На эту тему мы беседовали довольно долго (впрочем, говорила все время почти одна она, я же, что называется, только реплику подавал), хотя и нельзя сказать, чтоб разговор этот был разнообразен или поучителен. Напротив, должно думать, что он был достаточно пресен, потому что, под конец, я таки не удержался и зевнул.
- Ах, что же я? - всполошилась она, - и не подумала, что с дороги тебе отдохнуть хочется! А еще хозяйкой себя выставляю.

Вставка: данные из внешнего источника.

-- ==== Sys2Proof/Config.lean ====
section
/-! DEFINITION. What an implementation fixes and the spec leaves open: the free values. None has a
body, so no proof can lean on a value of one. -/

namespace Sys2Proof

/-- Nanoseconds that pass on a sheet's counter in the step a number names (R5, R16; log entry 10). -/
opaque Config.elapsed : Nat → Nat → Nat

/-- The byte that a scratchpad or lane-private address holds at team start, which R159 leaves
undefined: by team epoch and address (log entry 2). -/
opaque Config.undefByte : Nat → Nat → BitVec 8

/-- Which of the lines of a drain that write one scratchpad byte stands: R328 allows lines to overlap and R333
states no order among them; by step and 4-byte word (log entry 22). -/
opaque Config.drainPick : Nat → Nat → Nat

/-- The transmit-fibre hash of R41, by class, destination package and 256-byte line (log entry 15). -/
opaque Config.fibreHash : Nat → Nat → Nat → Nat

/-- Bytes of the attestation report and certificate that the spec derives from fused secrets: the
versions, digests and the signature (R208, R209; log entry 16). -/
opaque Config.attestByte : Nat → Nat → BitVec 8

/-- ATTCLEN, for which R209 gives no value (log entry 16). -/
opaque Config.attestLen : Nat

end Sys2Proof
end

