-- ==== Sys2Proof/Machine/State.lean ====
section
/-! DEFINITION. The state of a W1 as plain data: groups and teams, cores, mills, the five address
spaces, the caches and directories, messages in flight, the scheduler, the queues and the management
window, the links and fibres, boot, freeze and the error log. -/

namespace Sys2Proof.Machine

/-- A sparse memory: address and byte, addresses strictly rising. -/
abbrev Mem := List Host.Cell

/-! ### Groups, teams and cores (R157 to R173) -/

/-- FLAGS (R163). -/
structure Flags where
  z : Bool
  n : Bool
  c : Bool
  v : Bool
  deriving DecidableEq, Repr

/-- The trap registers of R177; TRCODE is held by its fields. -/
structure TrapRegs where
  active : Bool
  word : Nat
  code : Nat
  pc : W64
  next : W64
  va : W64
  lanes : W64
  exm : W64
  deriving DecidableEq, Repr

/-- What an atomic, a reduction or a plain home access does to a word of memory (R309, R312, R324). -/
inductive AtomOp
  | addB32 | addF32 | minS32 | maxS32 | minZ32 | maxZ32 | and | or | xor | xchg | cas | addB64 | casB64
  deriving DecidableEq, Repr

/-- One lane's operation inside a request that a bank, a hub or a home performs whole. -/
structure LaneOp where
  lane : Nat
  addr : Nat
  bytes : Nat
  /-- Nibble enables of the bytes, low nibble first; used by writes. -/
  nibs : Nat
  /-- `none` reads, `some none` writes x, `some (some op)` is an atomic or a reduction. -/
  op : Option (Option AtomOp)
  x : Nat
  y : Nat
  deriving DecidableEq, Repr

/-- Where a release or an acquire stands (R112, R138, R139). -/
inductive FencePhase
  /-- A release waits for its DrainAck; the word that asked for it has not performed. -/
  | release
  /-- The release has completed; the word may perform. -/
  | released
  /-- An acquire waits for its DrainAck; the word has committed and the next one may not issue. -/
  | acquire
  deriving DecidableEq, Repr

/-- A release or acquire in progress for a group (R112, R138, R139). -/
structure FenceSt where
  phase : FencePhase
  scope : Nat
  deriving DecidableEq, Repr

/-- The address spaces of R96. -/
inductive Space | glob | sp | cw | ds | priv
  deriving DecidableEq, Repr

/-- A load whose data has been asked for: the word's operands, which do not change while it waits. -/
structure LoadWord where
  space : Space
  bytes : Nat
  sext : Bool
  d : Dst
  base : Src
  off : Src
  m : MemMods
  /-- A scalar load (R308). -/
  scalar : Bool
  deriving DecidableEq, Repr

/-- The fault a line's fill came back with. -/
structure LineFault where
  line : Nat
  va : Nat
  code : Nat
  /-- The page is deckled, so that an access without rights to it meets DECKLE first (R84, R176). -/
  dk : Bool := false
  deriving DecidableEq, Repr

/-- What a memory word that waits has gathered so far. -/
structure MemStall where
  /-- The lines whose fills have been asked for and not yet answered. -/
  asked : List Nat
  /-- Fills that failed. -/
  faults : List LineFault
  /-- What the home, the hub or a remote sheet answered for a request it performs whole. -/
  result : Option (List Nat)
  /-- Set while such a request is outstanding. -/
  sent : Bool
  /-- The load that waits for its data, if the word is one. -/
  load : Option LoadWord
  /-- An atomic at .sh whose lanes have passed their checks: deckled lanes are at the home (R145, R311), and the lines of
  the others are held until those have answered. -/
  homing : Bool
  pinned : List Nat
  deriving DecidableEq, Repr

/-- A 256-byte line by address space and VA (R108). -/
structure LineId where
  asid : Nat
  line : Nat
  deriving DecidableEq, Repr

/-- Why a group stands at a word (R164, R165, R182). -/
inductive Wait
  | mem
  | tbar (b : Nat)
  /-- The arrival part of a tbar, or a tarr: an earlier arrival of the group is in a generation that has not ended. -/
  | tarr (b : Nat)
  | twait (b : Nat)
  | cbar (c : Nat)
  | tethArr (t : Nat)
  | tethWait (t : Nat)
  | dkflush
  | exit
  /-- wfa: the line, its value when the wait began, and the limit on the sheet counter. -/
  | wfa (line : LineId) (val : BitVec 2048) (deadline : Nat)
  /-- A word that pre-emption lets complete: tlaunch in its write-back, xlinv (R340, R352). -/
  | whole
  /-- A read of a tile waits for the operations on it (R337). -/
  | tile (t : Nat)
  /-- A tnow waits for another sheet's answer; pre-emption saves the word unissued (R352). -/
  | tnow
  | other
  deriving DecidableEq, Repr

/-- Where a group stands in its life (R128, R179, R182). -/
inductive GStat
  /-- May issue. -/
  | ready
  /-- Parked on a translation fault under a FID. -/
  | parked (fid : Nat)
  /-- Has executed exit and waits in the exit stall. -/
  | exiting
  | exited
  /-- Stopped by step 1 of R92. -/
  | stopped
  deriving DecidableEq, Repr

/-- A hardware slot's architectural state (R161), for a pair of slots under width 64 (R157). -/
structure Group where
  id : GroupRef
  pc : W64
  widx : Nat
  /-- The result queue by age, q0 first (R162). -/
  q : Vector Lanes 16
  v : Vector Lanes 24
  s : Vector W64 16
  exm : W64
  m : Vector W64 8
  mstack : Vector W64 16
  msdepth : Nat
  flags : Flags
  /-- Next matrix batch number (R167). -/
  batch : Nat
  trap : TrapRegs
  stat : GStat
  wait : Option Wait
  fence : Option FenceSt
  stall : MemStall
  /-- The address the parked fault named. -/
  faultVa : W64
  /-- The lanes that raised it. -/
  faultLanes : W64
  /-- dkflush cursor (R95, R318). -/
  cursor : Nat
  /-- Tethers at which teth.arr was executed in the current generation (R182, 0x1530). -/
  tethArr : W64
  /-- Tethers whose counted generation ended and is latched for this group (R182, 0x1548). -/
  tethLatched : W64
  /-- Cluster barriers arrived at in the current generation (R182, 0x1554). -/
  cbarArr : Nat
  /-- An uncorrectable operand word met after issue: LOSTLINE at the next clause (R330). -/
  lateFault : Option W64
  /-- The clause at PC as it was fetched, header first; empty until it has been (R220). -/
  clause : List W32
  /-- Since when it has been ready to start the clause, on the model's own counter, and how many clause starts by other groups
  of its core it has seen since (R164). -/
  ready : Option (Nat × Nat)
  clauseStarts : Nat
  wordsIssued : Nat
  dbgmks : Nat
  deriving DecidableEq, Repr

/-- One team barrier (R171): arrived groups, one bit each, and the generation. -/
structure Barrier where
  arrived : Nat
  gen : Bool
  deriving DecidableEq, Repr

/-- Where a team's stable block lies (R93, R181): nowhere, at a VA under STABLE, or in the pool. -/
inductive BlockLoc
  | none
  | va (a : Nat)
  | pool (tower pa size : Nat)
  deriving DecidableEq, Repr

/-- A resident team (R157 to R160, R171). -/
structure Team where
  tid : Nat
  team : Nat
  set : Nat
  core : CoreId
  spbase : Nat
  cwbase : Nat
  /-- Die and cluster of the hub that holds the set's window (R99). -/
  cwDie : Nat
  cwCluster : Nat
  started : Bool
  /-- Names the undefined contents of the scratchpad and lane-private memory at team start (R159). -/
  epoch : Nat
  /-- Scratchpad bytes written since team start, by absolute address. -/
  sp : Mem
  /-- Scratchpad words (4-byte) with an uncorrectable error (R198). -/
  spBad : List Nat
  /-- Lane-private bytes written since team start, by the offset of R98. -/
  priv : Mem
  /-- Accumulator tiles, row-major (R166). -/
  tiles : List (List W32)
  barriers : Vector Barrier 16
  /-- Tethers at which the team's arrival is counted, and those whose counted generation ended (R182). -/
  tethCounted : W64
  tethLatched : W64
  /-- Tethers whose counted generation ended at the root, and whose release is on its way (R173). -/
  tethEnded : W64
  block : BlockLoc
  deriving DecidableEq, Repr

/-- The kinds of operation in a matrix queue (R182). -/
inductive MatKind | mma | mmaz | mfill | mzero | mwrv
  deriving DecidableEq, Repr

/-- A matrix queue entry with all it captured at issue (R166, R168, R182, R330). -/
structure MatOp where
  g : GroupRef
  kind : MatKind
  tile : Nat
  batch : Nat
  progress : Nat
  ra : Bool
  rb : Bool
  zeroed : Bool
  amap : W64
  bmap : W64
  fmt : List (BitVec 8)
  ascale : List (BitVec 8)
  bscale : List (BitVec 8)
  exm : W64
  src : Lanes
  /-- mfill: field c of the word. mwrv: index n and direction. -/
  c : Nat
  n : Nat
  dir : Bool
  deriving DecidableEq, Repr

/-- The states of a copy (R170). -/
inductive CopySt
  | queued | active
  | parked (fid : Nat)
  | done | err
  deriving DecidableEq, Repr

/-- The copy words (R322). -/
inductive CopyOp | cpy | cpy2 | cpyg | cpys | cpym | cpyr | cpyf | mred
  deriving DecidableEq, Repr

/-- A copy in a core's copy queue (R169, R170, R320). -/
structure Copy where
  g : GroupRef
  op : CopyOp
  st : SReg
  srcsp : Nat
  dstsp : Nat
  vscope : Nat
  mode : Nat
  /-- The X-format word, for the copy record (R182). -/
  xword : Nat
  /-- The descriptor as read at issue (R320). -/
  desc : List (BitVec 8)
  /-- cpys: the index list read at issue. -/
  index : List Nat
  state : CopySt
  units : Nat
  code : Nat
  /-- The address recorded with its error, or with the fault it is parked on. -/
  errVa : W64
  /-- It is in ERR after a cancel: its fault is delivered at the group's next clause, whatever the header's CPW
  (R129, R170). -/
  cancelRec : Bool
  deriving DecidableEq, Repr

/-- The attributes a line keeps from the entry that translated it (R103), and where its home holds it. -/
structure Attr where
  w : Bool
  x : Bool
  p : Bool
  dk : Bool
  tier : Nat
  /-- Home tower, and the physical address of the line there. -/
  home : Nat
  pa : Nat
  deriving DecidableEq, Repr

/-- A 64-byte line of an instruction cache, or of a mill's fetch buffer, with the attributes it was filled with (R102, R103,
R234, R355). -/
structure ILine where
  asid : Nat
  line : Nat
  val : BitVec 512
  attr : Attr
  deriving DecidableEq, Repr

/-- What a core holds beside its groups (R160, R166, R169, R180, R348). -/
structure Core where
  id : CoreId
  mq : List MatOp
  cq : List Copy
  fenced : Bool
  icache : List ILine
  /-- The 64-byte lines of the L1 data cache, as ASID and VA / 64, most recently used first (R102). -/
  l1 : List (Nat × Nat)
  macs : Nat
  copies : Nat
  l1miss : Nat
  residue : Nat
  deriving DecidableEq, Repr

/-! ### Mills (R187 to R196, R353, R354) -/

/-- The mill states of R189, IDLE being absence. -/
inductive MillSt
  | load | run
  | park (fid : Nat)
  /-- Being saved; with the FID it is parked under, or 0. -/
  | save (fid : Nat)
  | halt
  | trapped (code : Nat)
  deriving DecidableEq, Repr

/-- Why a mill stands at a word. -/
inductive MillWait
  | mem | row | msync | banklk (pair : Nat)
  /-- mpark: the line at its home, its value when the wait began, and the limit on the tower's counter. -/
  | mpark (tier tower pa : Nat) (val : BitVec 2048) (deadline : Nat)
  deriving DecidableEq, Repr

/-- A step of a row operation in flight (R191): its slice, and where the rows it reads and writes lie, as tower
and address of the slice's first byte. -/
structure RowStep where
  slice : Nat
  src : Option (Nat × Nat)
  dst : Option (Nat × Nat)
  /-- The pages are deckled. -/
  srcDk : Bool
  dstDk : Bool
  deriving DecidableEq, Repr

/-- An assigned mill (R189, R353, R354). -/
structure Mill where
  id : MillRef
  tid : Nat
  /-- The mill's index within the task on its tower. -/
  m : Nat
  st : MillSt
  pc : W64
  g : Vector W64 32
  w : Vector Lanes 16
  k : Vector (BitVec 16) 4
  /-- Local memory and the row buffer (R187), unlisted bytes zero. -/
  loc : Mem
  buf : Mem
  /-- 4-byte words with an uncorrectable error (R198): local addresses, and 2^16 + buffer offsets. -/
  bad : List Nat
  rowprog : W32
  rowop : W32
  rowa : W64
  rowb : W64
  rowd : W64
  rowpc : W64
  /-- Slices of the outstanding row operation whose step has started and not completed. -/
  rowBusy : List RowStep
  /-- Local output range of an outstanding rowmac. -/
  rowOut : Option (Nat × Nat)
  /-- A code that a slice raised, delivered before the next word (R366), with the address it named. -/
  rowFault : Option (Nat × W64)
  /-- Bank pairs to take again after a restore, before issue continues (R189, R195). -/
  relock : List Nat
  fetchBuf : List ILine
  wait : Option MillWait
  stall : MemStall
  faultVa : W64
  /-- Since when it runs, on its tower's sheet counter (R91). -/
  since : Nat
  block : BlockLoc
  deriving DecidableEq, Repr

- Успокойся, душа моя, я не сплю после обеда. А вот что я думаю: не уехать ли мне? По-настоящему, я ведь мешаю тебе!
- Ах, что ты! чем же ты мне мешать можешь! Если б и были у меня занятия, то я для родного должна их оставить. Я родных почитаю, мой друг, потому что ежели мы родных почитать не станем, то что же такое будет! И Савва Силыч всегда мне внушал, что почтение к родным есть первый наш долг. Он и об тебе вспоминал и всегда с почтением!
- Ну, если я не мешаю тебе, то тем лучше.
- А я вот что, братец. Я велю вареньица подать, нам и веселее будет. А потом и чаю; ведь ты чай любишь?
- Что ж, это прекрасно. И вареньица, и чаю - не откажусь.
- Ах, как я рада! И как это хорошо, что ты откровенно мне высказал, что тебе нравится. А вот другие любят, чтоб хозяева сами угадывали - вот мука-то!
Она взяла меня за обе руки и так грустно-грустно взглянула мне в лицо, словно хотела сказать: "Сиротка ты, бедненький! надо же тебя приголубить и подкормить!"
Через несколько минут на столе стояло пять сортов варенья и еще смоквы какие-то, тоже домашнего изделия, очень вкусные. И что всего удивительнее, нам действительно как-то веселее стало или, как выражаются крестьяне, поваднее. Я откинулся в угол на спинку дивана, ел варенье и смотрел на Машу. При огнях она казалась еще моложавее.